Polarized spectral emittance from periodic micromachined surfaces: V. Undoped silicon: angular measurement in shallow lamellar gratings.

Experimental results of thermal emittance from lamellar gratings in intrinsic silicon are presented along with a theoretical discussion. For azimuthal angular directions in shallow gratings, enhanced thermal emission plateaus and maxima are observed. In the case of p-polarized emission in the Phi = 90 degrees azimuth (parallel to the grating vector), the plateau arises when two diffractive orders can be supported; it lies between the Rayleigh polar angles corresponding to the forbidden zone. The experimentally observed angular dependence of the s-polarized emission for the Phi = 90 degrees azimuth has been compared with a coupled-wave calculation, and a respectable agreement has been obtained. For the experimentally observed s-polarized emission in the Phi = 0 degrees azimuth (perpendicular to the grating vector), there is an onset of enhanced emission at the polar angles that follows a simple empirical relation unrelated to any known diffraction law. By contrast, the p-polarized emission in the Phi = 0 degrees azimuth shows relatively little structure. These data illustrate the value of thermal emission for surveying multivariate absorption processes involving microstructures.
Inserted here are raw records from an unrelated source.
-- ==== Sys2Proof/Machine/HostPort.lean ====
section
/-! DEFINITION. The host port: the window's map (20_memory.md R60), the legal accesses (R61, R62), reads
(R63, R64, R68), writes (43_control.md R201, R204, R205) and the command port (10_state.md R26). -/

namespace Sys2Proof.Machine

/-- The window's map (20_memory.md R60). -/
def regionOf (addr : HostAddr) : Region :=
  let a := addr.toNat
  if a < 0x020 then .registers
  else if a < 0x100 then .reserved
  else if a < 0x200 then .txbuf
  else if a < 0x300 then .rxbuf
  else .reserved

/-- A legal host access of `n` bytes at `addr` (20_memory.md R61, R62). -/
def legalAccess (addr : HostAddr) (n : Nat) : Bool :=
  let aligned := addr.toNat % 4 == 0
  match regionOf addr with
  | .registers => n == 4 && aligned
  | .txbuf => n == 1 || (n == 4 && aligned)
  | .rxbuf => n == 1 || (n == 4 && aligned)
  | .reserved => false

/-- The offset of a register (10_state.md R22). -/
def regOffset : Reg → HostAddr
  | .ctrl => 0x000
  | .status => 0x004
  | .cmd => 0x008
  | .cksum => 0x00C
  | .errcnt => 0x010
  | .addr => 0x014
  | .rxhdr => 0x018
  | .rxinfo => 0x01C

/-- The register that an aligned register address names (10_state.md R22). -/
def regAt (addr : HostAddr) : Reg :=
  match addr.toNat / 4 with
  | 0 => .ctrl
  | 1 => .status
  | 2 => .cmd
  | 3 => .cksum
  | 4 => .errcnt
  | 5 => .addr
  | 6 => .rxhdr
  | _ => .rxinfo

/-- A register as the host reads it (10_state.md R22 to R31); `CMD` reads 0 (R26). -/
def readReg (r : Reg) (s : State) : Word :=
  match r with
  | .ctrl => ctrlWord s.ctrl
  | .status => statusWord s
  | .cmd => 0
  | .cksum => cksumWord s
  | .errcnt => s.errcnt
  | .addr => addrWord s.addr
  | .rxhdr => rxhdrWord s.rxhdr
  | .rxinfo => rxinfoWord s.rxinfo

/-- A buffer read of 1 byte, in bits 7:0, or of 4 bytes, little-endian (20_memory.md R64). -/
def readBuf (m : Memory) (a n : Nat) : Word :=
  if n = 1 then atLane (memByte m a) 0
  else wordOfLanes (memByte m a) (memByte m (a + 1)) (memByte m (a + 2)) (memByte m (a + 3))

/-- The value of a legal host read (20_memory.md R64, 10_state.md R22). -/
def readValue (addr : HostAddr) (n : Nat) (s : State) : Word :=
  match regionOf addr with
  | .registers => readReg (regAt addr) s
  | _ => readBuf s.mem addr.toNat n

/-- A buffer write of 1 byte or of 4 bytes (20_memory.md R64). -/
def writeBuf (m : Memory) (a n : Nat) (v : Word) : Memory :=
  memWriteRun m a (if n = 1 then [lane v 0] else lanesOfWord v)

/-- A `CMD` write (10_state.md R26): the command the word encodes, or IllegalCommand (60_exceptions.md R225). -/
def commandWrite (w : Word) (s : State) : Host.Outcome State Fault Refusal :=
  match decode w with
  | .ok i => exec i s
  | .error _ => .next (raiseCmdError .illegalCommand s)

/-- A 32-bit write to a register: `CTRL` (43_control.md R201), `ADDR` (R204) and `CMD`; writes to the
read-only registers are ignored (20_memory.md R63). -/
def writeReg (r : Reg) (v : Word) (s : State) : Host.Outcome State Fault Refusal :=
  match r with
  | .ctrl => .next (s.withCtrl (ctrlOfWord v))
  | .cmd => commandWrite v s
  | .addr => .next (s.withAddr (addrOfWord v))
  | .status => .next s
  | .cksum => .next s
  | .errcnt => .next s
  | .rxhdr => .next s
  | .rxinfo => .next s

/-- The effect of a legal host write: on a register, on `TXBUF` (43_control.md R205), or none on `RXBUF`
(20_memory.md R63). -/
def writeEffect (addr : HostAddr) (n : Nat) (v : Word) (s : State) : Host.Outcome State Fault Refusal :=
  match regionOf addr with
  | .registers => writeReg (regAt addr) v s
  | .txbuf => .next (s.withMem (writeBuf s.mem addr.toNat n v))
  | .rxbuf => .next s
  | .reserved => .next s

/-- One host access. An illegal one is a BusError before anything else (60_exceptions.md R222, R227). The
answer on the host port is set beside the access's effect. -/
def hostAccess (a : Access) (s : State) : Host.Outcome State Fault Refusal :=
  match a with
  | .read addr n =>
    if legalAccess addr n then .next (s.withResp (.data n (readValue addr n s))) else .fault (.busError addr)
  | .write addr n v =>
    if legalAccess addr n then writeEffect addr n v (s.withResp .done) else .fault (.busError addr)

/-- The command line of 30_encoding.md R103: a 4-byte write of `w` to `CMD` (R105). -/
def cmdWrite (w : Word) : Access := .write (regOffset .cmd) 4 w

/-- The accesses of `RECV` after `RD32 RXINFO`: `RD8 0x200 + i` for `i = 0 .. R_BLEN-2`, then `RX_POP`
(30_encoding.md R104). -/
def recvTail (blen : Byte) : List HostOp :=
  (List.range (blen.toNat - 1)).map (fun i => .access (.read (BitVec.ofNat 12 (rxbufBase + i)) 1))
    ++ [.access (cmdWrite (encode .rxPop))]

/-- `WAIT_RX` again: the value read has bit 0 equal to 0 (30_encoding.md R104). -/
def waitAgain (v : Word) : Bool := !v.getLsbD 0

/-- The host performs its oldest pending operation, one access (00_scope.md R19, 20_memory.md R74). -/
def hostTurn (s : State) : Host.Outcome State Fault Refusal :=
  match s.host with
  | [] => .next s
  | .access a :: ops => hostAccess a (s.withHost ops)
  | .waitRx :: ops =>
    hostAccess (.read (regOffset .status) 4) (if waitAgain (statusWord s) then s else s.withHost ops)
  | .recvInfo :: ops =>
    hostAccess (.read (regOffset .rxinfo) 4) (s.withHost (recvTail s.rxinfo.blen ++ ops))

end Sys2Proof.Machine
end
Polarized spectral emittance from periodic micromachined surfaces: IV. Undoped silicon: Normal direction in deep lamellar gratings.

Experimental results of thermal emittance from deep gratings are presented along with a theoretical discussion. We have found that for a certain grating geometry thermal emission peaks coincide with the cutoff frequencies of slab waveguides. The coincidence was found with s- but not p-polarized emission. This suggests that coupling between grating fins for s-polarized emission is small. It was also found that emission peaks do not correlate directly with the well-known grating equation for these deep gratings.